> **Exercise directions**
When you reach the line containing "match s.aesChannels i, s.audio.hist with", include it and stop; until then, return each line of the material exactly, starting with the first.
━━━━━━━━
/-- What input i has received of a frame: its samples and V bits, or those before where an error spoils them (R382). -/
def AesIn.heard (x : AesIn) (f : AesFrame) (grid : Nat) : AesIn :=
  if f.codingOk then
    { x with
      va := f.a.v, vb := f.b.v, frameAt := grid + 1, seen := grid
      xa := if f.a.parityOk then poolValue 24 f.a.x.toNat else x.xa
      xb := if f.b.parityOk then poolValue 24 f.b.x.toNat else x.xb }
  else { x with frameAt := grid + 1 }

/-- The samples of the last frame go to the ASRC while it locks or is locked (R378). -/
def State.aesSamples (s : State) (i : Nat) : State :=
  let st := s.fld AESIN_STATE i
  if st = aesLocking ∨ st = aesLocked then
    let x := s.aesIn i
    let s := s.setAesIn i { x with firstAt := if x.firstAt = 0 then s.time.grid + 1 else x.firstAt }
    match s.aesChannels i with
    | [a, b] =>
      let n := s.fld AESIN_SRC i
      (s.writeFifo n 3 a { v := x.xa }).writeFifo n 3 b { v := x.xb }
    | _ => s
  else s

/-- A sample with its V bit as given. -/
def Sample.withV (x : Sample) (v : Bool) : Sample := { x with side := x.side / 2 * 2 + bit v }

/-- A frame that lies nearer to the last tick than the frame before it, at `before` less 1, gives that tick its V bits
(R381). -/
def State.amendV (s : State) (i before : Nat) : State :=
  let since := (s.nowInt - s.sampleStart (s.time.lastSample - 1)).toNat
  if s.time.lastSample = 0 ∨ before = 0 ∨ s.fld AESIN_STATE i ≠ aesLocked ∨ s.time.grid + 1 - before ≤ 2 * since then s
  else
    let x := s.aesIn i
    match s.aesChannels i, s.audio.hist with
    | [a, b], h :: rest =>
      let put := fun (h : Tab Sample) (ch : Nat) (v : Bool) => Tab.set {} h ch ((Tab.get {} h ch).withV v)
      { s with audio := { s.audio with hist := put (put h a x.va) b x.vb :: rest } }
    | _, _ => s

/-- AES_FRAME (R378, R381, R382). -/
def execAesFrame (i : Fin 64) (f : AesFrame) (s : State) : Host.Outcome State Fault Refusal :=
  if s.aesHears i then
    let s := s.countAesErrors i f
    let before := (s.aesIn i).frameAt
    let s := s.setAesIn i ((s.aesIn i).heard f s.time.grid)
    let s := (s.amendV i before).aesSamples i
    let x := s.aesIn i
    match x.frames with
    | none => .next (s.setAesIn i x)
    | some n =>
      if n = 192 then .next ((s.setAesIn i { x with frames := none, cs := [] }).aesBlockError i)
      else
        let cs := x.cs ++ [f.a.c]
        let x := { x with frames := some (n + 1) }
        .next (s.setAesIn i (if cs.length = 192 then { x with cs := [], csDone := cs } else { x with cs := cs }))
  else .next s

/-- AES_LOSS (R382): no valid preamble for 64 µs. -/
def execAesLoss (i : Fin 64) (s : State) : Host.Outcome State Fault Refusal :=
  let st := s.fld AESIN_STATE i
  if s.aesHears i ∧ (s.aesIn i).seen + 64000 ≤ s.time.grid ∧ (st ≠ aesNoSignal ∨ (s.aesIn i).frames.isSome) then
    let s := s.setAesIn i { s.aesIn i with frames := none, cs := [], csDone := [], off := 0 }
    let s := (s.setFld AESIN_BLOCK_SYNC 0 i).setFld AESIN_RATE_HZ 0 i
    if st = aesNoSignal then .next s
    else
      let s := ((s.setAesLock i false).setFld AESIN_STATE aesNoSignal i).addFld AESIN_LOSS_CNT 1 i
      .next (s.when (st = aesLocking ∨ st = aesLocked) (fun s =>
        s.raise Ev.AES_LOSS { index := i, data := s.fld AESIN_LOSS_CNT i, dest := s.ownerList (oriAes i) }))
  else .next s

/-! ### Channel status (R381, R385) -/

/-- One bit into the CRC-8 of R385, in transmission order. -/
def csCrcBit (c : Nat) (b : Bool) : Nat := if (c % 2 == 1) != b then (c / 2) ^^^ 0xB8 else c / 2

/-- The CRC-8 of channel status bytes. -/
def csCrc (bytes : List Nat) : Nat :=
  bytes.foldl (fun c b => (List.range 8).foldl (fun c i => csCrcBit c (bitAt b i)) c) 0xFF

/-- Bits, first one least significant, as bytes. -/
def bitsToBytes (bs : List Bool) : List Nat :=
  (List.range (bs.length / 8)).map (fun j => ((List.range 8).map (fun i => bit (bs.getD (8 * j + i) false) * 2 ^ i)).sum)

/-- A block is latched (R381): CS_LAST, CONSUMER and NONAUDIO follow it. -/
def State.latchStatus (s : State) (i : Nat) (bytes : List Nat) : State :=
  let b0 := bytes.headD 0
  let prof := bitAt b0 0
  let nonAudio := prof && bitAt b0 1
  let s := s.setAesIn i { s.aesIn i with latched := bytes.map (BitVec.ofNat 8) }
  let s := s.upTo 6 (fun s j => s.setFld AESIN_CS_LAST (leNat (slice (4 * j) 4 (bytes.map (BitVec.ofNat 8)))) i j)
  let s := s.setFld AESIN_CONSUMER (bit (!prof)) i
  let st := s.fld AESIN_STATE i
  if nonAudio then
    let s := s.setFld AESIN_NONAUDIO 1 i
    if st = aesLocking ∨ st = aesLocked then
      ((s.muteAes i).setFld AESIN_STATE aesMuted i).raise Ev.AES_NONAUDIO
        { index := i, data := b0, dest := s.ownerList (oriAes i) }
    else s
  else
    let was := s.fldOn AESIN_NONAUDIO i
    let s := s.setFld AESIN_NONAUDIO 0 i
    s.when (was && st == aesMuted && aesRateOk (s.fld AESIN_RATE_HZ i)) (fun s => s.setFld AESIN_STATE aesLocking i)

/-- CHANNEL_STATUS_BLOCK (R381, R382): the block that has just become complete is checked. -/
def execChannelStatusBlock (i : Fin 64) (s : State) : Host.Outcome State Fault Refusal :=
  let x := s.aesIn i
  if s.aesHears i ∧ x.csDone.length = 192 then
    let bytes := bitsToBytes x.csDone
    let s := s.setAesIn i { x with csDone := [] }
    if bitAt (bytes.headD 0) 0 ∧ csCrc (bytes.take 23) ≠ bytes.getD 23 0 then
      let s := s.addFld AESIN_CS_CRC_ERR 1 i
      let x := s.aesIn i
      if x.lastCrc = 0 ∨ x.lastCrc - 1 + 10 ^ 9 ≤ s.time.grid then
        .next ((s.setAesIn i { x with lastCrc := s.time.grid + 1 }).raise Ev.AES_CS_CRC
          { index := i, data := s.fld AESIN_CS_CRC_ERR i, dest := s.ownerList (oriAes i) })
      else .next s
    else .next (s.latchStatus i bytes)
  else .next s

/-- The ASRC of input i has locked (R363, R378). -/
def State.aesLock (s : State) (i : Nat) : State :=
  if s.fldOn AESIN_EN i ∧ s.fld AESIN_STATE i = aesLocking then
    let s := s.setAesIn i { s.aesIn i with rateAtLock := s.fld AESIN_RATE_HZ i, off := 0 }
    ((s.setAesLock i true).setFld AESIN_STATE aesLocked i).raise Ev.AES_LOCK
      { index := i, data := s.fld AESIN_RATE_HZ i, dest := s.ownerList (oriAes i) }
  else s

/-- The ASRC of a locking input locks within 20 ms of its first sample (R363, R382). -/
def State.aesLateLock (s : State) (i : Nat) : State :=
  let x := s.aesIn i
  s.when (decide (x.firstAt ≠ 0 ∧ x.firstAt - 1 + 20000000 ≤ s.time.grid)) (fun s => s.aesLock i)

/-- The side bits that every locked input attaches at tick k (R381): a latched block goes out whole. -/
def State.aesSides (s : State) (k : Nat) : State :=
  s.each (s.aes.ins.map (·.1)) (fun s i =>
    let s := s.aesLateLock i
    let s := s.when (k % 192 == 0) (fun s => s.setAesIn i { s.aesIn i with csOut := (s.aesIn i).latched })
    s.when (s.fldOn AESIN_EN i && s.fld AESIN_STATE i == aesLocked) (fun s =>
      let x := s.aesIn i
      let c := bitAt (x.csOut.getD (k % 192 / 8) 0).toNat (k % 8)
      let side := fun v => bit v + 4 * bit c + 8 * bit (k % 192 == 0)
      match s.aesChannels i with
      | [a, b] =>
        let s := s.setChanIn a { s.feedChan (s.fld AESIN_SRC i) 3 a with side := side x.va }
        s.setChanIn b { s.feedChan (s.fld AESIN_SRC i) 3 b with side := side x.vb }
      | _ => s))

/-! ### Outputs (R383 .. R387) -/

/-- The generated channel status block of R385. -/
def generatedStatus : List Nat :=
  let bytes := [0x85, 0, 0x2C] ++ List.replicate 20 0
  bytes ++ [csCrc bytes]

/-- The template block of output o (R384). -/
def State.templateStatus (s : State) (o : Nat) : List Nat :=
  let bytes := ((List.range 6).flatMap (fun j => (leBytes 4 (s.fld AESOUT_CS_T o j)).map (·.toNat))).take 23
  bytes ++ [csCrc bytes]

/-- Block-start tracking of one pool channel: ticks since its last block start, and whether two lay 192 apart. -/
def blockTrack (since : Nat) (ok start : Bool) : Nat × Bool :=
  if start then (0, since == 191) else (since + 1, ok && decide (since < 191))

/-- V, U and C of a subframe: passed from the pool, or V = U = 0 and the given status bit. -/
def subSide (pass : Bool) (side : Nat) (c : Nat) : List Nat :=
  if pass then [bit (bitAt side 0), bit (bitAt side 1), bit (bitAt side 2)] else [0, 0, c]

/-- The status of a pair of subframes for the samples of tick k, and the position of its frame in the block (R386):
`auto` where the side bits may be passed. -/
def SideRun.next (r : SideRun) (auto : Bool) (k : Nat) (a b : Sample) : SideRun × Nat :=
  let startA := bitAt a.side 3
  let startB := bitAt b.side 3
  let ta := blockTrack r.sinceA r.okA startA
  let tb := blockTrack r.sinceB r.okB startB
  let wantA := auto && bitAt a.side 4 && ta.2
  let passA := if r.passA then wantA || k % 192 != 0 else wantA && startA
  let pos := if passA then (if startA then 0 else r.pos) else if k % 192 = 0 then 0 else r.pos
  let wantB := auto && bitAt b.side 4 && tb.2 && passA && startB
  let passB := if pos = 0 then wantB else r.passB && passA
  ({ pos := (pos + 1) % 192, sinceA := ta.1, okA := ta.2, sinceB := tb.1, okB := tb.2, passA := passA, passB := passB }, pos)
━━━━━━━━
> **Reply**
/-- What input i has received of a frame: its samples and V bits, or those before where an error spoils them (R382). -/
def AesIn.heard (x : AesIn) (f : AesFrame) (grid : Nat) : AesIn :=
  if f.codingOk then
    { x with
      va := f.a.v, vb := f.b.v, frameAt := grid + 1, seen := grid
      xa := if f.a.parityOk then poolValue 24 f.a.x.toNat else x.xa
      xb := if f.b.parityOk then poolValue 24 f.b.x.toNat else x.xb }
  else { x with frameAt := grid + 1 }

/-- The samples of the last frame go to the ASRC while it locks or is locked (R378). -/
def State.aesSamples (s : State) (i : Nat) : State :=
  let st := s.fld AESIN_STATE i
  if st = aesLocking ∨ st = aesLocked then
    let x := s.aesIn i
    let s := s.setAesIn i { x with firstAt := if x.firstAt = 0 then s.time.grid + 1 else x.firstAt }
    match s.aesChannels i with
    | [a, b] =>
      let n := s.fld AESIN_SRC i
      (s.writeFifo n 3 a { v := x.xa }).writeFifo n 3 b { v := x.xb }
    | _ => s
  else s

/-- A sample with its V bit as given. -/
def Sample.withV (x : Sample) (v : Bool) : Sample := { x with side := x.side / 2 * 2 + bit v }

/-- A frame that lies nearer to the last tick than the frame before it, at `before` less 1, gives that tick its V bits
(R381). -/
def State.amendV (s : State) (i before : Nat) : State :=
  let since := (s.nowInt - s.sampleStart (s.time.lastSample - 1)).toNat
  if s.time.lastSample = 0 ∨ before = 0 ∨ s.fld AESIN_STATE i ≠ aesLocked ∨ s.time.grid + 1 - before ≤ 2 * since then s
  else
    let x := s.aesIn i
    match s.aesChannels i, s.audio.hist with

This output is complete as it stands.